Reputation: 343
I have got a dataframe that contains a text and result
Text Result
0 some text... True
1 another one... False
And I have got a function that does a feature extraction from text - returns dict with about 1000 keys that are words and T/F values depending if the word was in a text.
words = ["some", "text", "another", "one", "other", "words"]
def extract(text):
result = dict()
for w in words:
result[w] = (w in text)
return result
Result I am expecting is
Text some text another one other words Result
0 some text... True True False False False False True
1 another one... False False True True False False False
But I don't know how to apply this on a dataframe? What I have done so far is to create columns with default False value, but I have no clue how to populate it with True values.
for feature in words:
df[feature] = False
I guess that there is better way to do it in pandas?
Upvotes: 3
Views: 59
Reputation: 294278
Use pd.Series.str.get_dummies
with pd.DataFrame.reindex
exp = (
df.Text.str.get_dummies(' ')
.reindex(columns=words, fill_value=0)
.astype(bool)
)
df.drop('Result', 1).join(exp).join(df.Result)

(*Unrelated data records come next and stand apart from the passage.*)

-- ==== Sys2Proof/Machine/SafetyGroup.lean ====
section
/-! DEFINITION. Safety functions, outputs, inputs, the Vrel layer and the safety command group (spec/15_safety.md). -/

namespace Sys2Proof.Machine

/-! ### Parts and the active image (R448) -/

def State.modSafety (f : Safety → Safety) (s : State) : State := { s with safety := f s.safety }
def State.sf (s : State) (i : Nat) : Sf := s.safety.fns.getD i Sf.reset
def State.out (s : State) (x : Nat) : SOut := s.safety.outs.getD x SOut.reset
def State.pair (s : State) (k : Nat) : Pair := s.safety.pairs.getD k Pair.reset
def State.conn (s : State) (c : Nat) : VConn := s.safety.conns.getD c VConn.reset
def State.modSf (i : Nat) (f : Sf → Sf) (s : State) : State := s.modSafety fun z => { z with fns := upd z.fns i f }
def State.modOut (x : Nat) (f : SOut → SOut) (s : State) : State := s.modSafety fun z => { z with outs := upd z.outs x f }
def State.modPair (k : Nat) (f : Pair → Pair) (s : State) : State := s.modSafety fun z => { z with pairs := upd z.pairs k f }
def State.modConn (c : Nat) (f : VConn → VConn) (s : State) : State := s.modSafety fun z => { z with conns := upd z.conns c f }

/-- The safety CRC (R442), over an image without a virtual header (R448). -/
def scrc (bs : List Byte) : Nat := crcReflected 0xC8DF352F bs

/-- The level of channel ch = 0..15, filtered. -/
def State.chanLevel (s : State) (ch : Nat) : Bool := (s.safety.chans.getD ch SChan.reset).level

/-- TP_PERIOD in ms, TP_WIDTH in µs, OT_PERIOD in s of an image. -/
def tpPeriod (img : List Byte) : Nat := u16 img 128
def tpWidth (img : List Byte) : Nat := u16 img 130
def otPeriod (img : List Byte) : Nat := u16 img 132

/-- Fields of connection c of an image. -/
def connEnabled (img : List Byte) (c : Nat) : Bool := bit (u8 img (137 + 16 * c)) 0
def connRemoteAck (img : List Byte) (c : Nat) : Bool := bit (u8 img (137 + 16 * c)) 1
def connSeqWin (img : List Byte) (c : Nat) : Nat := u8 img (138 + 16 * c)
def connId (img : List Byte) (c : Nat) : List Byte := slice img (140 + 16 * c) 4
def connSig (img : List Byte) (c : Nat) : List Byte := slice img (144 + 16 * c) 4
def connTExp (img : List Byte) (c : Nat) : Nat := u16 img (148 + 16 * c)
def connPeriod (img : List Byte) (c : Nat) : Nat := u16 img (150 + 16 * c)

/-- Pair k is pulsed (R435). -/
def State.pulsed (s : State) (k : Nat) : Bool := bit (s.pairByte k 2) 0
/-- Function i names pair k, or connection c, in its mask; output x belongs to it (R422). -/
def State.namesPair (s : State) (i k : Nat) : Bool := bit (s.sfByte i 2) k
def State.namesConn (s : State) (i c : Nat) : Bool := bit (s.sfByte i 3) c
def State.ownsOut (s : State) (i x : Nat) : Bool := s.outByte x 1 == i

/-! ### Input pairs (R433 to R438) -/

/-- Either channel of a demand pair stands at its demand level (R438). -/
def State.pairDemand (s : State) (k : Nat) : Bool :=
  let a := s.chanLevel (2 * k)
  let b := s.chanLevel (2 * k + 1)
  match s.pairByte k 1 with | 1 => !a || !b | 2 => !a || b | 3 => !a | _ => false

/-- The channels of a kind-1 or kind-2 pair differ from its relation (R438). -/
def State.pairDisagrees (s : State) (k : Nat) : Bool :=
  let a := s.chanLevel (2 * k)
  let b := s.chanLevel (2 * k + 1)
  match s.pairByte k 1 with | 1 => a != b | 2 => a == b | _ => false

/-- A pair's kind is one of the demand kinds. -/
def State.demandPair (s : State) (k : Nat) : Bool := 1 ≤ s.pairByte k 1 && s.pairByte k 1 ≤ 3

/-- The pair's windows since it was last at rest: each channel that is high at non-demand has passed one of its own (R437). -/
def Pair.windowsPassed (kind : Nat) (p : Pair) : Bool := p.passA && (p.passB || kind != 1)

/-- The pair faulted with a cause on a channel (R437, R438): SAFETY_PAIR_FAULT. -/
def pairFault (t k cause ch : Nat) (s : State) : State :=
  if (s.pair k).fault ≠ 0 then s
  else (s.modPair k fun p => { p with fault := cause, okWindows := 0 }).post t (ev 0x0B31 k [BitVec.ofNat 8 cause, BitVec.ofNat 8 ch])

/-- Discrepancy time of pair k in ticks (R438, R448). -/
def State.discrepancy (s : State) (k : Nat) : Nat := u16 s.safety.active (64 + 8 * k + 4)

/-- A discrepancy fault once the count has reached T (R438). Its event's channel byte is not stated (notes/assumptions/35.md). -/
def discrepancyFault (t k : Nat) (s : State) : State :=
  if s.demandPair k ∧ s.discrepancy k ≤ (s.pair k).disagree ∧ 0 < (s.pair k).disagree then
    pairFault t k 1 (Config.freeNat "discrepancy channel" k % 2) s else s

/-- One tick of a demand pair (R437, R438): readiness ends with a demand and comes back with both channels at rest and, when pulsed, an own
window passed by each high channel. -/
def Pair.tick (demand disagrees pulsed : Bool) (kind : Nat) (p : Pair) : Pair :=
  let p := { p with disagree := if disagrees then satInc 65535 p.disagree else 0 }
  if demand then { p with ready := false, atRest := false, passA := false, passB := false }
  else
    let p := { p with atRest := true }
    { p with ready := !pulsed || p.windowsPassed kind }

/-- Every cause of the pair's fault is gone (R437): its channels agree and, on a pulsed pair, six windows in turn (three periods of both
sources) have passed without a failure. -/
def State.pairGone (s : State) (k : Nat) : Bool :=
  let p := s.pair k
  p.fault == 0 || (!s.pairDisagrees k && (!s.pulsed k || 6 ≤ p.okWindows))

/-! ### Outputs (R428 to R432) -/

/-- The feedback channel of output x, if it names one (R448). -/
def State.feedback (s : State) (x : Nat) : Option Nat := if s.outByte x 2 = 255 then none else some (s.outByte x 2)
def State.tOpen (s : State) (x : Nat) : Nat := u16 s.safety.active (32 + 8 * x + 4)
def State.tClose (s : State) (x : Nat) : Nat := u16 s.safety.active (32 + 8 * x + 6)

/-- Output x is assigned to a function (R431). -/
def State.assigned (s : State) (x : Nat) : Bool := s.outByte x 1 < 4

/-- An output fault (R432): both switches off, the state latched, SAFETY_OUTPUT_FAULT with its cause and element. A test in progress ends
as failed. -/
def outFault (t x cause el : Nat) (s : State) : State :=
  let o := s.out x
  if o.state = 4 ∧ !o.recover then s
  else
    let s := s.modOut x fun o =>
      { o with state := 4, cause := cause, soh := false, sol := false, chgAt := t, light := 0, dark := 0, testing := false,
               recover := false, mism := 0, openLoadAt := none }
    ((s.post t (ev 0x0B32 x [BitVec.ofNat 8 cause, BitVec.ofNat 8 el])).count (0x982 + 4 * x)).commitHealth

/-- The commanded switches of an output changed (R429). -/
def SOut.drive (t : Nat) (soh sol : Bool) (o : SOut) : SOut := { o with soh := soh, sol := sol, chgAt := t, mism := 0, openLoadAt := none }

Text some text another one other words Result
0 some text True True False False False False True
1 another one False False True True False False False
Explanation
get_dummies
gives dummy columns for each word found, simple enough. However, I use reindex in order to represent all the words we care about. The fill_value
and astype(bool)
are there to match OPs output. I use drop
and join(df.Result)
as a pithy way to get Result
to the end of the dataframe.
Upvotes: 2
Reputation: 792
You can apply a function to a dataframe column like this:
def func(): # some function that you want to apply to each row in a column
return None
new_row = df['column_name'].apply(func)
After that you can append the new_row
to your existing dataframe.
There's also a similar function but for applying function to entire dataframe.
Edit:
df = pd.DataFrame(['some text...', 'another one...'], columns=['Text'])
words = ["some", "text", "another", "one", "other", "words"]
def extract(text):
result = dict()
for w in words:
result[w] = (w in text)
return result.values()
new_cols = pd.DataFrame(df['Text'].apply(extract), columns=words)
result_df = pd.concat([df, new_cols], axis=1)
Upvotes: 0